Could you work out the number of lines in the listing that include the word "changes" and reply with that figure alone?

= = =

-- ==== Sys2Proof/Laws/Displays.lean ====
section
/-! SUPPORT. What a refresh does to a station's output queue, in the words the statements use (R114, R122). -/

namespace Sys2Proof.Machine

variable {x y : Station} {d e : DisplayLine}

/-- A display line placed changes the output queue alone. -/
theorem Station.putDisplay_same (d : DisplayLine) (x : Station) :
    x.putDisplay d = { x with output := (x.putDisplay d).output } := by
  unfold Station.putDisplay
  dsimp only
  split <;> rfl

/-- A display line placed is a refresh of the display. -/
theorem Station.putDisplay_refreshed (d : DisplayLine) (x : Station) : x.Refreshed d (x.putDisplay d) := by
  have other (l : StationLine) : l.isDisplay = false ↔ ∀ e, l ≠ .display e := by
    cases l <;> simp [StationLine.isDisplay]
  have keep : ∀ ls : List StationLine, (∀ l ∈ ls, ∀ e, l ≠ .display e) →
      ls.map (fun l => if l.isDisplay then .display d else l) = ls := by
    intro ls h
    refine (List.map_congr_left fun l hl => ?_).trans (List.map_id _)
    simp [(other l).2 (h l hl)]
  have begun : x.begun = if x.sending then 1 else 0 := rfl
  refine ⟨x.putDisplay_same d, ?_⟩
  unfold Station.putDisplay
  simp only [begun]
  refine ⟨fun h => ?_, fun older e younger hw ho => ?_⟩
  · rw [if_neg]
    simpa [List.any_eq_true, other] using h
  · obtain ⟨h1, h2⟩ := List.forall_mem_append.1 ho
    rw [if_pos (by rw [hw]; simp [StationLine.isDisplay])]
    simp only [hw, List.map_append, List.map_cons, keep _ h1, keep _ h2, List.append_assoc]
    rfl

/-- A second refresh in one event leaves the display of the second alone, where a station that sends has a line to send. -/
theorem Station.putDisplay_putDisplay (hx : x.sending = true → x.output ≠ []) (d e : DisplayLine) :
    (x.putDisplay d).putDisplay e = x.putDisplay e := by
  have twice : ∀ ls : List StationLine, (ls.map fun l => if l.isDisplay then StationLine.display d else l).map
      (fun l => if l.isDisplay then .display e else l) = ls.map fun l => if l.isDisplay then .display e else l := by
    intro ls
    rw [List.map_map]
    refine List.map_congr_left fun l _ => ?_
    cases l <;> rfl
  have any : ∀ ls : List StationLine, (ls.map fun l => if l.isDisplay then StationLine.display d else l).any
      StationLine.isDisplay = ls.any StationLine.isDisplay := by
    intro ls
    rw [List.any_map]
    congr 1
    funext l
    cases l <;> rfl
  have hb : x.begun ≤ x.output.length := by
    unfold Station.begun
    split
    · exact List.length_pos_iff.2 (hx ‹_›)
    · exact Nat.zero_le _
  have hl : (x.output.take x.begun).length = x.begun := by simpa using hb
  by_cases h : (x.output.drop x.begun).any StationLine.isDisplay = true
  · have hd : x.putDisplay d = { x with
        output := x.output.take x.begun ++ (x.output.drop x.begun).map (fun l => if l.isDisplay then .display d else l) } :=
      if_pos h
    have hn : (x.putDisplay d).begun = x.begun := by rw [hd]; rfl
    rw [Station.putDisplay, hn, hd]
    simp only [List.take_left' hl, List.drop_left' hl, any, h, if_true, twice]
    exact (if_pos h).symm
  · have hd : x.putDisplay d = { x with output := x.output ++ [.display d] } := if_neg h
    have hn : (x.putDisplay d).begun = x.begun := by rw [hd]; rfl
    rw [Station.putDisplay, hn, hd]
    simp only [List.take_append_of_le_length hb, List.drop_append_of_le_length hb]
    have he : (x.output.drop x.begun ++ [StationLine.display d]).map
        (fun l : StationLine => if l.isDisplay then StationLine.display e else l) = x.output.drop x.begun ++ [.display e] := by
      rw [List.map_append]
      refine congrArg₂ _ ((List.map_congr_left fun l hl => ?_).trans (List.map_id _)) rfl
      have : l.isDisplay = false := by
        by_contra hc
        exact h (List.any_eq_true.2 ⟨l, hl, by simpa using hc⟩)
      simp [this]
    rw [he, if_pos (by simp [StationLine.isDisplay]), ← List.append_assoc, List.take_append_drop]
    exact (if_neg h).symm

/-- The board that a station's display shows. -/
theorem Station.showing_iff (x : Station) (lug : Lug) : x.Showing lug ↔ x.shown = some lug := by
  unfold Station.Showing Station.shown
  cases x.selection <;> simp

/-- The display of a station does not depend on the output queues. -/
theorem State.displayLine_refresh (s : State) (st k : StationId) : (s.refresh st).displayLine k = s.displayLine k := by
  have h := fun x : Station => x.putDisplay_same (s.displayLine st)
  have hs : ((s.refresh st).station k).shown = (s.station k).shown ∧
      ((s.refresh st).station k).selection = (s.station k).selection := by
    unfold State.refresh
    rw [h]
    cases st <;> cases k <;> exact ⟨rfl, rfl⟩
  unfold State.displayLine
  rw [hs.1, hs.2]
  cases st <;> rfl

/-- A refresh of one station's display changes that station's output queue alone. -/
theorem State.refresh_refreshed (s : State) (st : StationId) :
    (s.station st).Refreshed ((s.refresh st).displayLine st) ((s.refresh st).station st) ∧
      (s.refresh st).station (otherStation st) = s.station (otherStation st) := by
  rw [s.displayLine_refresh]
  exact ⟨by simpa [State.refresh] using Station.putDisplay_refreshed _ _, by simp [State.refresh]⟩

/-- The refresh of the displays that show a board (R122). -/
theorem State.refreshShowing_refreshed (s : State) (lug : Lug) : s.RefreshedFor (s.refreshShowing lug) lug := by
  have hb : ∀ t : State, (t.refresh .a).stationB = t.stationB := fun _ => rfl
  intro st
  rw [Station.showing_iff]
  by_cases h1 : s.stationA.shown = some lug <;> by_cases h2 : s.stationB.shown = some lug <;>
    simp only [State.refreshShowing, h1, h2, hb, if_true, if_false] <;> cases st <;>
    (try simp only [State.displayLine_refresh]) <;> refine ⟨fun h => ?_, fun h => ?_⟩ <;>
    first
    | exact absurd h1 h
    | exact absurd h2 h
    | exact absurd h h1
    | exact absurd h h2
    | trivial
    | rfl
    | exact Station.putDisplay_refreshed _ _

end Sys2Proof.Machine
end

= = =

Answer space: 2